Introduction of Islam

Various Empires

Beginnings of Afghanistan

Western Powers

Formation of Afghanistan


Soviet Occupation

Current Crisis


Many routes of the Silk Road crossed the Afghan area.



Until the beginning of the 19th century, Afghanistan's history was characterized by centuries of local resistance to various conquerors who marched through the area and by in-fighting among local leaders when there was no foreign power to oust. All these incursions have left their mark, either in archeological treasures or in cultural and religious influences.

Archaeologists have found evidence of human habitation in Afghanistan from as far back as 50,000 BCE The artifacts indicate that the indigenous people were small farmers and herdsmen, as they are today, very probably grouped into tribes, with small local kingdoms rising and falling through the ages.  



Early Conquests

The first of the conquerors who marched into Afghanistan was Darius the Great, who in 500 BCE expanded the Zoroastrian Achaemenid Empire as far east as the Kabul-Jalabad-Peshawar area. The modern Afghan solar calendar shows the influence of Zoroastrianism in the names of the months, which are familiar to us in the shape of the astrological year. The Dari/Pashto words for the month starting March 2, for example, is ‘ram,’ and for the month starting April 21 is ‘ox.’
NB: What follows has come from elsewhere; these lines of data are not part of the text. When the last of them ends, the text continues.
-- ==== Sys2Proof/Laws/Ledger.lean ====
section
/-! SUPPORT. The operations that append to the audit trail of the Shroud: the trail only grows, its counter goes on
agreeing with it, and the queue and the ordering code stay (R453, R454). -/

namespace Sys2Proof.Machine

/-- What every operation on a state does to its queue, its ordering code and the ledger of the Shroud. -/
structure Later (s t : State) : Prop where
  pending : t.pending = s.pending
  part : t.part = s.part
  trail : s.shr.trail <+: t.shr.trail
  ledger : s.shr.ledgerOk → t.shr.ledgerOk

theorem Later.refl (s : State) : Later s s := ⟨rfl, rfl, List.prefix_refl _, id⟩

theorem Later.trans {s t u : State} (a : Later s t) (b : Later t u) : Later s u :=
  ⟨b.pending.trans a.pending, b.part.trans a.part, a.trail.trans b.trail, b.ledger ∘ a.ledger⟩

/-- An operation that keeps the four fields is one. -/
theorem later_kept {s t : State} (h : t.kept = s.kept) : Later s t := by
  simp only [State.kept, Prod.mk.injEq] at h
  obtain ⟨h1, h2, h3, h4⟩ := h
  refine ⟨h1, h2, by rw [h3], fun k => ?_⟩
  unfold Shroud.ledgerOk Shroud.countedEntries at *; rw [h3, h4]; exact k

theorem Later.kept {s t u : State} (a : Later s t) (h : u.kept = t.kept) : Later s u := a.trans (later_kept h)

theorem later_ite {P : Prop} [Decidable P] {s a b : State} (ha : Later s a) (hb : Later s b) : Later s (if P then a else b) := by
  split <;> assumption

theorem later_ok {s u : State} (h : Later s u) : ∀ t, ok u = .next t → Later s t := by intro t e; cases e; exact h

/-- An entry is appended: the trail grows by it or stays, and the counter goes on agreeing. -/
theorem Shroud.append_trail (x : Shroud) (k a d : Nat) : x.trail <+: (x.append k a d).trail := by
  unfold Shroud.append; dsimp only; split
  · exact List.prefix_append _ _
  · exact List.prefix_refl _

theorem Shroud.append_ledger (x : Shroud) (k a d : Nat) (h : x.ledgerOk) : (x.append k a d).ledgerOk := by
  unfold Shroud.append Shroud.ledgerOk Shroud.countedEntries at *
  dsimp only
  cases hk : countedKind k with
  | true => simp only [Bool.true_or, if_true, List.filter_append, List.length_append, List.filter_cons, hk, List.filter_nil,
      List.length_cons, List.length_nil]; omega
  | false =>
    simp only [Bool.false_or, Bool.false_eq_true, if_false]
    split
    · simp only [List.filter_append, List.length_append, List.filter_cons, hk, List.filter_nil, List.length_nil,
        Bool.false_eq_true, if_false]; omega
    · exact h

theorem later_audit (s : State) (k a d : Nat) : Later s (s.audit k a d) := by
  unfold State.audit
  refine later_ite (Later.refl _) (Later.kept ?_ (State.sealSync_kept _))
  exact ⟨rfl, rfl, Shroud.append_trail _ _ _ _, Shroud.append_ledger _ _ _ _⟩

theorem later_sealClose (s : State) : Later s s.sealClose := by
  unfold State.sealClose; dsimp only
  refine later_ite (Later.refl _) (later_ite ?_ (later_ite ?_ ?_))
  · exact later_kept ((State.sealSync_kept _).trans ((State.updShr_kept _ _ ⟨rfl, rfl⟩).trans (State.setFld_kept _ _ _ _ _)))
  · exact later_kept ((State.sealSync_kept _).trans (State.setFld_kept _ _ _ _ _))
  · exact ((later_kept (State.setFld_kept _ _ _ _ _)).trans (later_audit _ _ _ _)).kept
      ((State.sealSync_kept _).trans (State.updShr_kept _ _ ⟨rfl, rfl⟩))

theorem later_sealMove (s : State) (b : Bool) : Later s (s.sealMove b) := by
  unfold State.sealMove; dsimp only
  refine later_ite (Later.refl _) ((Later.trans ?_ (later_audit _ _ _ _)).kept (State.sealSync_kept _))
  refine Later.kept (later_ite (Later.refl _) (later_sealClose _)) (State.setFld_kept _ _ _ _ _)

theorem later_shrBoot (s : State) : Later s s.shrBoot := by
  unfold State.shrBoot; dsimp only
  refine Later.kept (Later.trans ?_ (later_sealMove _ _)) (State.sealSync_kept _)
  have e1 : Later s (s.updShr fun x => { x with booting := false }) := later_kept (State.updShr_kept _ _ ⟨rfl, rfl⟩)
  generalize (s.updShr fun x => { x with booting := false }) = s1 at *
  generalize hs2 : (if s1.shr.marker.getD 0 = 0 then s1 else s1.audit 4 (s1.shr.marker.getD 0) 0) = s2
  have e2 : Later s s2 := e1.trans (hs2 ▸ later_ite (Later.refl _) (later_audit _ _ _ _))
  have e3 := ((e2.kept (State.updShr_kept s2 (fun x => { x with marker := none }) ⟨rfl, rfl⟩)).trans
    (later_audit _ 5 0 s2.shr.cause)).kept (State.updShr_kept _ (fun x => { x with cause := 0 }) ⟨rfl, rfl⟩)
  revert e3
  generalize State.updShr (State.audit _ _ _ _) _ = s3
  intro e3
  refine later_ite e3 ?_
  split
  · exact e3.kept (State.updShr_kept _ _ ⟨rfl, rfl⟩)
  · split
    · exact ((e3.trans (later_audit _ _ _ _)).kept (State.updShr_kept _ _ ⟨rfl, rfl⟩)).trans (later_audit _ _ _ _)
    · exact e3.trans (later_audit _ _ _ _)

theorem later_shrRestart (s : State) : Later s s.shrRestart := by
  unfold State.shrRestart; exact later_ite (later_kept (State.updShr_kept _ _ ⟨rfl, rfl⟩)) (later_shrBoot _)

theorem later_shrFail (s : State) : Later s s.shrFail := by
  unfold State.shrFail; dsimp only
  have e := later_kept (State.updShr_kept s (fun x => { x with fails := x.fails + 1 }) ⟨rfl, rfl⟩)
  exact later_ite ((e.trans (later_audit _ _ _ _)).kept (State.updShr_kept _ _ ⟨rfl, rfl⟩)) e

theorem later_shrRegWrite (s : State) (off v : Nat) : Later s (s.shrRegWrite off v) := by
  unfold State.shrRegWrite
  split
  · exact Later.refl _
  · dsimp only
    split
    · have e : Later s (if flag (BitVec.ofNat 64 v) .SEAL_CTL_CLOSE then s.sealClose else s) :=
        later_ite (later_sealClose _) (Later.refl _)
      exact later_ite (e.kept (State.sealOpen_kept _)) e
    · exact later_ite (Later.refl _) (later_kept (State.setReg_kept _ _ _ _))
    · exact later_kept (State.setReg_kept _ _ _ _)
    · exact later_kept (State.pulseSnap_kept _ _)
    · exact later_ite (Later.refl _) (later_kept (State.setReg_kept _ _ _ _))

theorem later_shrWrite (s : State) (a n v : Nat) : Later s (s.shrWrite a n v) := by
  unfold State.shrWrite; dsimp only
  have put : ∀ u : State, Later u (u.updShr fun x => { x with mem := Memory.writeN x.mem a v n }) := fun u =>
    later_kept (State.updShr_kept _ _ ⟨rfl, rfl⟩)
  refine later_ite (Later.refl _) (later_ite ?_ (later_ite (put s) (later_ite ?_ (later_ite (put s) (Later.refl _)))))
  · exact later_ite (later_shrRegWrite _ _ _)
      (later_ite ((later_shrRegWrite _ _ _).trans (later_shrRegWrite _ _ _)) (Later.refl _))
  · exact later_ite ((later_kept (State.sealTouch_kept _ _)).trans (put _)) (Later.refl _)

/-- A service of the ROM: it takes the oldest request, and then does what it does. -/
theorem later_shrService (s : State) (typ : Nat) (act : Nat → Bytes → State → State) (ha : ∀ n b u, Later u (act n b u)) :
    Later s (s.shrService typ act) := by
  unfold State.shrService
  refine later_ite (Later.refl _) ?_
  split
  · exact later_ite ((later_kept (State.updShr_kept _ _ ⟨rfl, rfl⟩)).trans (ha _ _ _)) (Later.refl _)
  · exact Later.refl _

/-! ### The commands -/

theorem execSealClose_later (s : State) : ∀ t, execSealClose s = .next t → Later s t :=
  later_ok (later_ite (later_sealClose _) (Later.refl _))

theorem execSealChange_later (b : Bool) (s : State) : ∀ t, execSealChange b s = .next t → Later s t := by
  unfold execSealChange; dsimp only
  have e := later_kept (State.updShr_kept s (fun x => { x with pin := b }) ⟨rfl, rfl⟩)
  split
  · exact later_ok e
  · exact later_ok (e.trans (later_sealMove _ _))

theorem execShroudResetRelease_later (s : State) : ∀ t, execShroudResetRelease s = .next t → Later s t := by
  unfold execShroudResetRelease; split
  · exact later_ok (Later.refl _)
  · exact later_ok ((later_kept (State.updShr_kept s _ ⟨rfl, rfl⟩)).trans (later_shrRestart _))

theorem execActivate_later (s : State) : ∀ t, execActivate s = .next t → Later s t := by
  apply later_ok; apply later_shrService; intro n b u; dsimp only
  refine later_ite (later_kept (State.shrAck_kept _ _ _)) (later_ite ?_ ?_)
  · exact (later_sealClose _).kept (State.shrAck_kept _ _ _)
  · refine Later.trans (Later.kept (Later.trans ?_ (later_sealClose _)) ((State.shrReset_kept _ _).trans (State.shrAck_kept _ _ _)))
      (later_shrRestart _)
    exact later_kept ((State.updShr_kept _ _ ⟨rfl, rfl⟩).trans ((State.sealTouch_kept _ _).trans (State.sealOpen_kept _)))

theorem execRegisterWrite_later (w : Writer) (a : BitVec 46) (n : AccSize) (v : BitVec 64) (s : State) :
    ∀ t, execRegisterWrite w a n v s = .next t → Later s t := by
  unfold execRegisterWrite; split
  · exact later_ok (Later.refl _)
  · split
    · exact later_ok (later_kept (State.busW_kept _ _ _ _ _))
    · exact later_ok (later_shrWrite _ _ _ _)

theorem execShroudWatchdogExpiry_later (s : State) : ∀ t, execShroudWatchdogExpiry s = .next t → Later s t := by
  unfold execShroudWatchdogExpiry; split
  · exact later_ok (Later.refl _)
  · exact later_ok ((later_kept (State.shrReset_kept _ _)).trans (later_shrRestart _))

theorem execProvision_later (s : State) : ∀ t, execProvision s = .next t → Later s t := by
  apply later_ok; apply later_shrService; intro n b u
  refine later_ite (later_kept (State.shrAck_kept _ _ _)) (later_ite (later_kept (State.shrAck_kept _ _ _))
    (later_ite (later_kept (State.shrAck_kept _ _ _)) (later_ite (later_kept (State.shrMalformed_kept _ _)) ?_)))
  exact ((later_kept (State.updShr_kept _ _ ⟨rfl, rfl⟩)).trans (later_audit _ _ _ _)).kept (State.shrAck_kept _ _ _)

theorem execShrXt32Fail_later (s : State) : ∀ t, execShrXt32Fail s = .next t → Later s t := by
  unfold execShrXt32Fail; split
  · exact later_ok (Later.refl _)
  · exact later_ok ((later_kept (State.updShr_kept _ _ ⟨rfl, rfl⟩)).trans (later_audit _ _ _ _))

theorem execMsMessage_later (w : Option (List Byte)) (s : State) : ∀ t, execMsMessage w s = .next t → Later s t := by
  unfold execMsMessage; split
  · exact later_ok (Later.refl _)
  · dsimp only
    have e : Later s (if w.isNone then s.updShr fun x => { x with rung := false } else s) :=
      later_ite (later_kept (State.updShr_kept _ _ ⟨rfl, rfl⟩)) (Later.refl _)
    generalize (if w.isNone then s.updShr fun x => { x with rung := false } else s) = s1 at *
    generalize w.getD (s.portWindow .SHR_MS) = b
    have e2 := e.kept (State.updShr_kept s1 (fun x => { x with msLast := msgCounter b }) ⟨rfl, rfl⟩)
    split
    · exact later_ok ((e.trans (later_shrFail _)).kept (State.shrAck_kept _ _ _))
    · split
      · exact later_ok (e2.kept (State.updShr_kept _ _ ⟨rfl, rfl⟩))
      · split
        · exact later_ok (e2.kept (State.shrAck_kept _ _ _))
        · split
          · exact later_ok (e2.kept (State.shrAck_kept _ _ _))
          · exact later_ok (e2.kept (State.updShr_kept _ _ ⟨rfl, rfl⟩))

theorem execShroudReset_later (c : ShroudCause) (s : State) : ∀ t, execShroudReset c s = .next t → Later s t := by
  unfold execShroudReset; split
  · exact later_ok (Later.refl _)
  · split
    · exact later_ok (later_kept ((State.updShr_kept _ _ ⟨rfl, rfl⟩).trans (State.shrReset_kept _ _)))
    · exact later_ok (later_kept ((State.updShr_kept _ _ ⟨rfl, rfl⟩).trans ((State.shrLose_kept _).trans (State.shrReset_kept _ _))))
    · split
      · exact later_ok (Later.refl _)
      · exact later_ok ((later_kept (State.shrReset_kept _ _)).trans (later_shrRestart _))

theorem execShroudSupplyRecovery_later (s : State) : ∀ t, execShroudSupplyRecovery s = .next t → Later s t := by
  unfold execShroudSupplyRecovery; split
  · exact later_ok (Later.refl _)
  · have e := later_kept (State.updShr_kept s (fun x => { x with low := false }) ⟨rfl, rfl⟩)
    exact later_ok (later_ite (e.trans (later_shrBoot _)) e)

end Sys2Proof.Machine
end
Alexander the Great also marched through Afghanistan in 329 BCE, extending his own empire to the northernmost and easternmost parts. Alexander had to battle the local inhabitants for every bit of territory he gained control of. Afghanistan is "easy to march into, hard to march out of," he is said to have commented.

The next major incursion into the Afghan area was in the 1st century BCE The Kushans, a confederation of central Asian nomadic tribes, took Afghanistan from the Greeks and held power over the area for several centuries. Around this time, the Western world established cultural and economic ties with China, and many of the routes of the Silk Road ultimately ran through the Afghan area: Several overland routes ran from north of the Pamir Knot through the valleys of the Hindu Kush then westward into Persia, and a route from India to China ran through the Kabul area. The Silk Road carried Buddhism northward from India. One of the greatest cultural achievements of the Kushans was the carving in the third and fourth centuries CE of the world's largest Buddha figures –one of them 175 feet tall, the other 125 feet– in the sandstone cliffs close to present-day Bamiyan. (It was those statues that the Taliban blew up in 2001, amid much publicity, on the premise that as representations of the human form, they were offensive to Islam.)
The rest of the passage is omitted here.